Là encore, l'idée était de trouver comment intéresser le public à quelque chose dont il peut s'être éloigné. Le programme de Biden, par exemple, les travers de Trump; les gens n'ont pas tous accès à ces informations, et les regrouper sous cette forme de jeu en 3D leur donne une autre vie.

Le jeu est très éditorialisé. Il y a 90 punchlines qui ont été rédigées par Raphaël Malkin, le correspondant US de Society, qui a aussi travaillé sur les coups spéciaux.

Ce n'est pas une thèse politique, évidemment, mais il y a du fond. Le jeu est assez clairement anti-Trump, le personnage est visuellement caricatural, ses coups spéciaux comme ceux de Joe Biden le ridiculisent.

Les joueurs comme les non-joueurs trouvent ça marrant, tout le monde peut y trouver son compte, et il y a dans les punchlines certaines subtilités politiques qui font même marrer les érudits du New York Times.
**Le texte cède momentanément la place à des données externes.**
-- ==== Sys2Proof/Machine/State.lean ====
section
/-! DEFINITION. The state of the LNX-4256, as plain data: everything the spec gives the device, and the
queue of commands that wait. The docstrings cite the rule that names each piece. -/

namespace Sys2Proof.Machine

/-- A map from numbers as a list of key and value pairs, in one canonical form: keys strictly rising, and
no entry equal to the value that an unlisted key reads as. The operations are in Ops.lean. -/
abbrev KMap (α : Type) := List (Nat × α)

/-- Why the machine stops. The block has no fault: an error of the device is captured in its registers and
the machine goes on. `none_` is raised by nothing (safe). -/
inductive Fault where
  /-- raised by nothing; safe, since it stops no run. -/
  | none_
  deriving DecidableEq, Repr

/-- Why a command has no meaning. -/
inductive Refusal where
  /-- an arm of the dispatch table whose meaning is not written; safe, since it proves nothing. -/
  | notModelled (mnemonic : String)
  deriving DecidableEq, Repr

/-- The RESP field of a response (R558). -/
inductive Resp where
  | ok
  | decode
  | poison
  | timeout
  | target
  deriving DecidableEq, Repr

/-- How the endpoint completes a host's read (R892): successfully, with Unsupported Request or Completer Abort status, or
successfully with the EP bit set. -/
inductive Completion where
  | success
  | unsupported
  | abort
  | poisoned
  deriving DecidableEq, Repr

/-- What the last completed read gave its reader: RESP and the bytes, and for the host the completion (R892). -/
structure RdOut where
  who : Initiator
  resp : Resp
  data : List Byte
  cpl : Option Completion
  deriving DecidableEq, Repr

/-- An instance's STATE (R122). -/
inductive InstState where
  | free
  | open_
  | closing
  | failed
  deriving DecidableEq, Repr

/-- One row of the instance table. -/
structure InstRec where
  st : InstState
  peak : Nat
  outstanding : Nat
  deriving DecidableEq, Repr

/-- An instance that is not open. -/
def InstRec.init : InstRec := ⟨.free, 0, 0⟩

/-- How an entry stands (R102–R108). -/
inductive EntryPhase where
  | waiting
  | ready
  | fired
  | cancelled
  deriving DecidableEq, Repr

/-- What a port holds: the token's KIND and PAYLOAD. -/
structure PortVal where
  kind : BitVec 2
  payload : Dword
  deriving DecidableEq, Repr

/-- An entry of the matching store (R102): one operation's record. `first` is the port that made a RACE
ready, `since` the FREE count from which its age runs (R116), `seq` its place in the ready order (R114). -/
structure Entry where
  tmpl : Nat
  inst : Nat
  ports : List (Option PortVal)
  phase : EntryPhase
  race : Bool
  pool : Nat
  cls : Nat
  first : Nat
  since : Nat
  seq : Nat
  /-- the template's eight words. -/
  words : List Word
  /-- ports whose token came after the entry was ready and was absorbed. -/
  late : List Nat
  deriving DecidableEq, Repr

/-- A fire issued and not completed: the credit it holds (R113) and a pending cancel (R108). -/
structure OutFire where
  tmpl : Nat
  inst : Nat
  pool : Nat
  member : Nat
  chan : Nat
  cancel : Bool
  counted : Bool
  deriving DecidableEq, Repr

/-- A fire record posted in host-assisted mode and not issued (R152). -/
structure Posted where
  port : Nat
  cls : Nat
  since : Nat
  seq : Nat
  rec_ : FireRec
  deriving DecidableEq, Repr

/-- Where a packet waits on its way (R564): the queue of input `inp` of router `r` for its TC, its turn there, and the outputs
that it has crossed after the injection link. Router 7 stands for the port of its target. -/
structure QPos where
  r : Nat
  inp : Nat
  tc : Nat
  turn : Nat
  hop : Nat
  deriving DecidableEq, Repr

/-- A token in flight to the dispatcher: its leaf port and class (R138). -/
structure TokPkt where
  lp : Nat
  tc : Nat
  epoch : Nat
  /-- up to seven tokens with their classes (R561). -/
  toks : List (Token × Nat)
  at_ : Option QPos
  deriving DecidableEq, Repr

/-- A fire record in flight to a member's leaf port (R139). -/
structure FirePkt where
  lp : Nat
  cls0 : Bool
  epoch : Nat
  rec_ : FireRec
  at_ : Option QPos
  deriving DecidableEq, Repr

/-- The dispatcher (Slot Graphs and the Dispatcher). -/
structure DispSt where
  /-- the template cache (R94, R95): template number to its eight words. -/
  cache : List (Nat × List Word)
  /-- how many of the cached templates are pinned class-0 ones. -/
  pinned : Nat
  /-- a load of R94 in progress. -/
  loading : Bool
  /-- templates read for tokens that wait, at hand until none waits (R95). -/
  fetched : List (Nat × List Word)
  /-- tokens that wait for a template fetch (R95), with their classes and the store words that they meet. -/
  fetchQ : List (Token × Nat × Mark)
  insts : KMap InstRec
  entries : List Entry
  fires : List OutFire
  /-- the previous choice for each template (R112): member + 1, 0 for none. -/
  prev : KMap Nat
  /-- members whose MEMBER_CTL.EN is 0, as pool × 256 + member. -/
  disabled : List Nat
  /-- tokens held in the ingress queue of a stalled class (R124, R151). -/
  held : List (Token × Nat)
  /-- tokens that have reached the ingress and not the matching logic. -/
  ingress : List (Token × Nat)
  posted : List Posted
  /-- posts that the PCIe endpoint holds back while their port's queue is full (R153). -/
  postHeld : List Posted
  nextSeq : Nat
  occPeak : Nat
  /-- stopped for want of a majority (R145). -/
  stopped : Bool
  deriving DecidableEq, Repr

/-- The dispatcher after reset. [DESIGN CHOICE, log 133] -/
def DispSt.init : DispSt := ⟨[], 0, false, [], [], [], [], [], [], [], [], [], [], [], 0, 0, false⟩

/-- One quad's JESD204 link (R165–R178): lanes locked, consecutive good and bad blocks of each lane, lanes
declared down, whether SYSREF is armed, and whether the LEMC has been aligned since. `eb` holds each lane's elastic
buffer: the multiblocks not released, each with the lane sample at which it came, and its octets; `cur` the octets of the
multiblock that is being released, none where it had not come. `txMb` holds, for each lane, the octets framed since the
last LEMC edge (R170), and `txFrom` the lane sample from which the transmit link sends samples again (R178). -/
structure LinkSt where
  st : Nat
  lock : BitVec 4
  good : List Nat
  bad : List Nat
  down : BitVec 4
  armed : Bool
  aligned : Bool
  eb : List (List (Int × List Byte))
  cur : List (Option (List Byte))
  txMb : List (List Byte)
  txFrom : Option Int
  deriving DecidableEq, Repr

/-- A link in state DOWN. -/
def LinkSt.init : LinkSt :=
  ⟨0, 0, [0, 0, 0, 0], [0, 0, 0, 0], 0, false, false, [[], [], [], []], [some [], some [], some [], some []], [[], [], [], []], none⟩

/-- The LEMC of a DFE group: the lane sample of its epoch, that of the last SYSREF edge, and the lane sample up to which a
realignment leaves the group's samples wrong (R174). -/
structure LemcSt where
  epoch : Int
  edge : Option Int
  wrongTo : Int
  deriving DecidableEq, Repr

/-- An LEMC that has not been aligned. [DESIGN CHOICE, log 133] -/
def LemcSt.init : LemcSt := ⟨0, none, 0⟩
Le simple fait de parler du coronavirus, de la manière dont Trump a traité la chose, le fait que ça devienne un coup spécial un peu vicieux, je trouve ça plutôt cool.

Mais, c'est tout l'enjeu, il y a quelque chose derrière la parodie, il y a un message politique. On continuera peut-être à développer le jeu, en ajoutant des personnages, des histoires, des coups spéciaux et des punchlines si l'actualité le nécessite.